Dahiet al-Bariid - in the Twilight Zone

This is Dahiet al-Bariid (the place where there is/was a post office) in northern Jerusalem.

The post office was on the Other side of The Wall, in the direction that most of these cars are heading, towards Ramallah (still about 20 minutes away, over roads in unbelievably bad condition, and skirting the Qalandia checkpoint).

The Wall is finished now in this area, cutting off the main Jerusalem-Ramallah road where commerce was flourishing — that is, until The Wall came, cutting off some 25,000 or more Palestinians in Ar-Ram, who are superfluous and unwanted by Israel’s Jerusalem Municipality.

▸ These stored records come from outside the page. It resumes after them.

/-- The operands of `ENCODE` are refused as not whole exactly where they are not four bytes. -/
theorem operandsEncode_eq_error {bs : List Byte} :
    operandsEncode bs = .error (.packetNotWhole .opSel) ↔ bs.length ≠ 4 := by
  unfold operandsEncode
  split
  · next code t lo hi => cases Response.ofCode code <;> simp
  · next hne =>
    exact iff_of_true rfl (length_ne_four hne)

/-- The operand of `ENCODE0` is refused as not whole exactly where it is not one byte. -/
theorem operandsEncode0_eq_error {bs : List Byte} :
    operandsEncode0 bs = .error (.packetNotWhole .opSel) ↔ bs.length ≠ 1 := by
  unfold operandsEncode0
  split
  · next code => cases Response.ofCode code <;> simp
  · next hne =>
    simp only [true_iff]
    intro hlen
    obtain ⟨code, rfl⟩ := List.length_eq_one_iff.1 hlen
    exact hne code rfl

/-- The decoding of no operand never refuses the op_sel byte. -/
theorem operands0_ne_opSelUnassigned {i : Instr} {bs : List Byte} {sel : Byte} :
    operands0 i bs ≠ .error (.opSelUnassigned sel) := by
  cases bs <;> simp [operands0]

/-- The decoding of one operand never refuses the op_sel byte. -/
theorem operands1_ne_opSelUnassigned {w : Nat} {mk : BitVec w → Instr} {bs : List Byte} {sel : Byte} :
    operands1 mk bs ≠ .error (.opSelUnassigned sel) := by
  unfold operands1
  split <;> simp

/-- The decoding of two operands never refuses the op_sel byte. -/
theorem operands2_ne_opSelUnassigned {v w : Nat} {mk : BitVec v → BitVec w → Instr} {bs : List Byte} {sel : Byte} :
    operands2 mk bs ≠ .error (.opSelUnassigned sel) := by
  unfold operands2
  split <;> simp

/-- The decoding of the operands of `ENCODE` never refuses the op_sel byte. -/
theorem operandsEncode_ne_opSelUnassigned {bs : List Byte} {sel : Byte} :
    operandsEncode bs ≠ .error (.opSelUnassigned sel) := by
  unfold operandsEncode
  split
  · next code t lo hi => cases Response.ofCode code <;> simp
  · simp

/-- The decoding of the operand of `ENCODE0` never refuses the op_sel byte. -/
theorem operandsEncode0_ne_opSelUnassigned {bs : List Byte} {sel : Byte} :
    operandsEncode0 bs ≠ .error (.opSelUnassigned sel) := by
  unfold operandsEncode0
  split
  · next code => cases Response.ofCode code <;> simp
  · simp

/-- An op_sel byte has no packet length exactly where R80 does not list it. -/
theorem packetLength_eq_none {n : Nat} :
    packetLength n = none ↔ ¬ (n ≤ 0x0A ∨ (0x10 ≤ n ∧ n ≤ 0x16) ∨ (0x20 ≤ n ∧ n ≤ 0x22)) := by
  unfold packetLength
  split
  case h_22 =>
    simp only [imp_false] at *
    simp only [true_iff]
    omega
  all_goals simp

/-- A packet is refused as an op_sel byte exactly where R80 does not list that byte (U11). -/
theorem decodeOpSel_eq_opSelUnassigned {ch : Channel} {sel : Byte} {rest : List Byte} :
    decodeOpSel ch sel rest = .error (.opSelUnassigned sel) ↔ packetLength sel.toNat = none := by
  unfold decodeOpSel
  generalize sel.toNat = k
  split
  case h_1 => exact iff_of_false operands2_ne_opSelUnassigned nofun
  case h_2 | h_3 | h_5 | h_7 | h_9 | h_12 | h_13 | h_15 | h_17 => exact iff_of_false operands0_ne_opSelUnassigned nofun
  case h_4 | h_6 | h_8 | h_10 | h_11 | h_14 | h_16 | h_18 | h_19 =>
    exact iff_of_false operands1_ne_opSelUnassigned nofun
  case h_20 => exact iff_of_false operandsEncode_ne_opSelUnassigned nofun
  case h_21 => exact iff_of_false operandsEncode0_ne_opSelUnassigned nofun
  case h_22 =>
    simp only [imp_false] at *
    rw [true_iff, packetLength_eq_none]
    omega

The Wall cutting through Dahiet al-Bariid - Raja Mukahal-067.jpg
Photo by Raja Mukahal - on the right, a house is being renovated, and storefronts are being constructed up to the edge of the street. On the left, an existing corner convenience store is receiving a delivery of gas bottles which is how most people warm themselves here in the winter, and also cook. Note that the cars have yellow — Israeli — license plates.

The Wall here separates one part of Dahiet al-Bariid, where the World Bank has its office, and where the Israeli and Palestinian teams of the Geneva Initiative/Accords used to meet once a month. from another part.

Only this gap has been left open, allowing traffic to continue through this once-quiet area, making this small street a major road. Because this gap is open, there is a checkpoint down at the bottom of the hill, for going to Jerusalem.

But not everybody can pass through. Diplomats, UN cars, journalists accredited with the Israeli Goverment Press Office, and some of the residents of this small corner of the earth, on the Jerusalem side of The Wall, which is now supposed to be truly and officially part of Jerusalem, according to a Supreme Court decision — but in reality it has become a sort of “seam zone”.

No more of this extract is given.